/-- R70: the canonical jumps have one token and a blank operand B. -/
theorem fields_of_wfJump {n : TokenCount} {a b : Operand} (h : wfJump n a b = true) :
    n = 1 ∧ b.mode = 0 ∧ b.field = 0 := by
  simp only [wfJump, Bool.and_eq_true, beq_iff_eq] at h
  obtain ⟨⟨hn, -⟩, rfl⟩ := h
  exact ⟨hn, rfl, rfl⟩

section
variable {s : State} {n : TokenCount} {a : Operand}

/-! ## The faults of a jump that is taken, in their order (R98, R140) -/

/-- With operand text a jump has the one token it needs (R96), so `jmp` is the resolution and the check of its target. -/
theorem exec_jmp_eq (s : State) (a b : Operand) (hn : n ≠ 0) :
    exec (.jmp n a b) s = complete s (resolve s a >>= jump s) := by
  have hone : 1 ≤ n.toNat := Nat.one_le_iff_ne_zero.2 fun h => hn (BitVec.eq_of_toNat_eq h)
  simp only [exec, execJmp, takeJump, needText_pos hn, needOps_ok hone]
  rfl

theorem exec_jmp_bad_target {r : Raise} (b : Operand) (hn : n ≠ 0) (ha : resolve s a = .error r) :
    exec (.jmp n a b) s = .next (s.raise r) := by
  rw [exec_jmp_eq s a b hn, ha]
  rfl

theorem exec_jmp_out_of_bounds {x : Byte} (b : Operand) (hn : n ≠ 0) (ha : resolve s a = .ok x)
    (hx : s.pend.toNat < x.toNat) : exec (.jmp n a b) s = .next (s.raise ⟨.outOfBoundsJump, x.setWidth 9⟩) := by
  rw [exec_jmp_eq s a b hn, ha]
  exact congrArg (complete s) (jump_error hx)

/-! ## A conditional jump is `jmp`, or evaluates nothing (R141 to R143) -/

theorem exec_jnz_taken (n : TokenCount) (a b : Operand) (hs : s.s ≠ 0) : exec (.jnz n a b) s = exec (.jmp n a b) s := by
  simp only [exec, execJnz, execJmp, jumpIf, decide_eq_true hs, if_true]

theorem exec_jze_taken (n : TokenCount) (a b : Operand) (hs : s.s = 0) : exec (.jze n a b) s = exec (.jmp n a b) s := by
  simp only [exec, execJze, execJmp, jumpIf, decide_eq_true hs, if_true]

theorem exec_jnz_not_taken (a b : Operand) (hn : n ≠ 0) (hs : s.s = 0) :
    exec (.jnz n a b) s = .next (s.updatePc none) := by
  simp only [exec, execJnz, jumpIf, needText_pos hn, decide_eq_false (not_not_intro hs)]
  rfl

theorem exec_jze_not_taken (a b : Operand) (hn : n ≠ 0) (hs : s.s ≠ 0) :
    exec (.jze n a b) s = .next (s.updatePc none) := by
  simp only [exec, execJze, jumpIf, needText_pos hn, decide_eq_false hs]
  rfl

end

theorem onlyAdvanced_updatePc (t : State) : OnlyAdvanced t (t.updatePc none) :=
  ⟨rfl, incPc_toNat t.pc⟩

/-! ## The obligations -/

/-- Settles O21: the target is resolved, which may raise, then checked against `PEND`, which may raise; a target that
passes both is stored in `pc`. -/
theorem jmpGoesToTheTarget : Obligations.JmpGoesToTheTarget := by
  unfold Obligations.JmpGoesToTheTarget
  refine ⟨fun w hop _ => decode_jmp hop, fun n a b => fields_of_wfJump, fun s n a b hn ha => ?_,
    fun s n a b x hn ha hx => ?_, fun s n a b x hn ha hx => ?_⟩
  · exact ⟨_, exec_jmp_bad_target b hn (resolve_of_unreadable ha), rfl⟩
  · exact ⟨_, exec_jmp_out_of_bounds b hn ((hasValue_iff s a x).1 ha) hx, rfl⟩
  · exact exec_jmp_ok b hn ((hasValue_iff s a x).1 ha) hx

/-- Settles O25: the branch not taken holds no operand, so what the operands are plays no part. -/
theorem notTakenJumpIgnoresItsOperand : Obligations.NotTakenJumpIgnoresItsOperand := by
  unfold Obligations.NotTakenJumpIgnoresItsOperand
  exact fun s n a b hn => ⟨fun hs => ⟨_, exec_jnz_not_taken a b hn hs, onlyAdvanced_updatePc s⟩,
    fun hs => ⟨_, exec_jze_not_taken a b hn hs, onlyAdvanced_updatePc s⟩⟩

/-- Settles O22: where `s` is not zero `jnz` is `jmp`, whose clauses hold of it; where `s` is zero it is not taken. -/
theorem jnzJumpsWhenNotZero : Obligations.JnzJumpsWhenNotZero := by
  unfold Obligations.JnzJumpsWhenNotZero
  obtain ⟨-, -, hbad, hfar, hnear⟩ := jmpGoesToTheTarget
  refine ⟨fun w hop _ => decode_jnz hop, fun n a b => fields_of_wfJump, fun s n a b hn hs ha => ?_,
    fun s n a b x hn hs ha hx => ?_, fun s n a b x hn hs ha hx => ?_, fun s n a b hn hs => ?_⟩
  · exact exec_jnz_taken n a b hs ▸ hbad s n a b hn ha
  · exact exec_jnz_taken n a b hs ▸ hfar s n a b x hn ha hx
  · exact exec_jnz_taken n a b hs ▸ hnear s n a b x hn ha hx
  · exact (notTakenJumpIgnoresItsOperand s n a b hn).1 hs

/-- Settles O23: where `s` is zero `jze` is `jmp`, whose clauses hold of it; where `s` is not zero it is not taken. -/
theorem jzeJumpsWhenZero : Obligations.JzeJumpsWhenZero := by
  unfold Obligations.JzeJumpsWhenZero
  obtain ⟨-, -, hbad, hfar, hnear⟩ := jmpGoesToTheTarget
  refine ⟨fun w hop _ => decode_jze hop, fun n a b => fields_of_wfJump, fun s n a b hn hs ha => ?_,
    fun s n a b x hn hs ha hx => ?_, fun s n a b x hn hs ha hx => ?_, fun s n a b hn hs => ?_⟩
  · exact exec_jze_taken n a b hs ▸ hbad s n a b hn ha
  · exact exec_jze_taken n a b hs ▸ hfar s n a b x hn ha hx
  · exact exec_jze_taken n a b hs ▸ hnear s n a b x hn ha hx
  · exact (notTakenJumpIgnoresItsOperand s n a b hn).2 hs

end Sys2Proof.Machine
end

section
/-! PROOFS. The exception statements: the priority list of faults (R155), Arity (R154), OutOfBoundsJump (R157) and
EmptyProgram (R151). The raise of a meaning is read off its checks, one after the other, and is compared once, for every
instruction, with the list `faultOf` writes from the word's fields; the statements about single faults follow from the
list. -/

namespace Sys2Proof

/-- The word of a decoded instruction has the instruction's fields (R61, R63). -/
theorem fields_of_decode {w : InstrWord} {i : Instr} (h : decode w = .ok i) :
    opField w = i.opcode ∧ nField w = i.count ∧ operandA w = i.opA ∧ operandB w = i.opB := by
  unfold decode at h
  dsimp only at h
  split at h
  case h_10 => cases h
  all_goals
    cases h
    exact ⟨BitVec.eq_of_toNat_eq ‹_›, rfl, rfl, rfl⟩

/-- The words the decoder refuses are those of a reserved `OP` (R63, R68). -/
theorem reserved_of_reject {w : InstrWord} {r : Reject} (h : decode w = .error r) :
    opField w = 0 ∨ 10 ≤ (opField w).toNat := by
  unfold decode at h
  dsimp only at h
  split at h
  case h_10 =>
    simp only [imp_false] at *
    bv_omega
  all_goals cases h

end Sys2Proof

namespace Sys2Proof.Machine

/-! ## What a computation raises -/

/-- The raise of a computation, if it raises. -/
def raiseOf {α : Type} : Except Raise α → Option Raise
  | .error r => some r
  | .ok _ => none

@[simp] theorem raiseOf_error {α : Type} (r : Raise) : raiseOf (.error r : Except Raise α) = some r := rfl
@[simp] theorem raiseOf_ok {α : Type} (a : α) : raiseOf (.ok a : Except Raise α) = none := rfl
@[simp] theorem raiseOf_pure {α : Type} (a : α) : raiseOf (pure a : Except Raise α) = none := rfl

/-- The first of two checks that fails is the one that raises (R155). -/
theorem raiseOf_bind {α β : Type} {x : Except Raise α} {f : α → Except Raise β} {later : Option Raise}
    (h : ∀ v, x = .ok v → raiseOf (f v) = later) : raiseOf (x >>= f) = (raiseOf x).or later := by
  cases x with
  | error r => rfl
  | ok v => exact h v rfl

section
variable {β : Type} (f : Unit → Except Raise β)

theorem raiseOf_needText_bind (n : TokenCount) :
    raiseOf (needText n >>= f) = if n = 0 then some ⟨.missingOperand, 0⟩ else raiseOf (f ()) := by
  unfold needText
  split <;> rfl

theorem raiseOf_needOption_bind (t : State) (op : BitVec 4) :
    raiseOf (needOption t op >>= f) = if t.hasCgtClt then raiseOf (f ()) else some ⟨.unknownOpcode, op.setWidth 9⟩ := by
  unfold needOption
  split <;> rfl

theorem raiseOf_needOps_bind (k : Nat) (n : TokenCount) :
    raiseOf (needOps k n >>= f) = if n.toNat < k then some ⟨.arity, n.setWidth 9⟩ else raiseOf (f ()) := by
  unfold needOps
  split <;> rfl

end

/-! ## The checks of operands against items 5 and 6 of the list -/

theorem readable_number (r : Reg) : (Operand.reg r.number).readable = true := by
  cases r <;> rfl

theorem writable_number (r : Reg) : (Operand.reg r.number).writable = true := readable_number r

theorem readable_bad {f : Byte} (h : 5 < f.toNat) : (Operand.reg f).readable = false :=
  decide_eq_false (Nat.not_lt.2 h)

theorem firstUnreadable_cons (o : Operand) (os : List Operand) :
    firstUnreadable (o :: os) = (firstUnreadable [o]).or (firstUnreadable os) := by
  simp only [firstUnreadable]
  split <;> rfl

theorem raiseOf_resolve (t : State) (o : Operand) : raiseOf (resolve t o) = firstUnreadable [o] := by
  obtain ⟨f, rfl, h⟩ | ⟨r, rfl, h⟩ | ⟨f, rfl, hf, h⟩ := resolve_cases t o
  · rfl
  · simp [h, firstUnreadable, readable_number]
  · simp [h, firstUnreadable, readable_bad hf]

theorem raiseOf_dstReg (o : Operand) : raiseOf (dstReg o) = badDestination o := by
  obtain ⟨r, rfl, h⟩ | ⟨f, rfl, h⟩ | ⟨f, rfl, hf, h⟩ := dstReg_cases o
  · simp [h, badDestination, writable_number]
  · rfl
  · have hbad : (Operand.reg f).writable = false := readable_bad hf
    simp [h, badDestination, hbad]

theorem readableValue_of_resolve {t : State} {o : Operand} {v : Byte} (h : resolve t o = .ok v) :
    readableValue t o = v := by
  obtain ⟨f, rfl, hok⟩ | ⟨r, rfl, hok⟩ | ⟨f, -, -, herr⟩ := resolve_cases t o
  · exact Except.ok.inj h
  · simpa [readableValue] using Except.ok.inj (hok.symm.trans h)
  · cases herr.symm.trans h

theorem raiseOf_jump {t : State} {o : Operand} {v : Byte} (h : resolve t o = .ok v) :
    raiseOf (jump t v) = badTarget t o := by
  simp only [badTarget, readableValue_of_resolve h]
  split
  next hv => rw [jump_error hv, raiseOf_error]
  next hv => rw [jump_ok (Nat.not_lt.1 hv), raiseOf_ok]

/-- A resolution raises for an operand that cannot be read, and what comes after it sees its value. -/
theorem raiseOf_resolve_bind {β : Type} {t : State} {o : Operand} {f : Byte → Except Raise β} {later : Option Raise}
    (h : ∀ v, resolve t o = .ok v → raiseOf (f v) = later) :
    raiseOf (resolve t o >>= f) = (firstUnreadable [o]).or later := by
  rw [raiseOf_bind h, raiseOf_resolve]

/-- The end of `mov`, `add` and `sub`: the destination is looked up, and nothing after that raises. -/
theorem raiseOf_dstReg_bind (o : Operand) (eff : Reg → Effect) :
    raiseOf (dstReg o >>= fun d => pure (eff d)) = badDestination o := by
  rw [raiseOf_bind (later := none) fun _ _ => rfl, raiseOf_dstReg, Option.or_none]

## DIRECTIONS FOR THIS TASK
Output only an exact transcription of the lines above from the one with "simp [h, badDestination, hbad]" up to and including the one with "next hv => rw [jump_ok".

## RESPONSE TO THE TASK
    simp [h, badDestination, hbad]

theorem readableValue_of_resolve {t : State} {o : Operand} {v : Byte} (h : resolve t o = .ok v) :
    readableValue t o = v := by
  obtain ⟨f, rfl, hok⟩ | ⟨r, rfl, hok⟩ | ⟨f, -, -, herr⟩ := resolve_cases t o
  · exact Except.ok.inj h
  · simpa [readableValue] using Except.ok.inj (hok.symm.trans h)
  · cases herr.symm.trans h

theorem raiseOf_jump {t : State} {o : Operand} {v : Byte} (h : resolve t o = .ok v) :
    raiseOf (jump t v) = badTarget t o := by
  simp only [badTarget, readableValue_of_resolve h]
  split
  next hv => rw [jump_error hv, raiseOf_error]
  next hv => rw [jump_ok (Nat.not_lt.1 hv), raiseOf_ok]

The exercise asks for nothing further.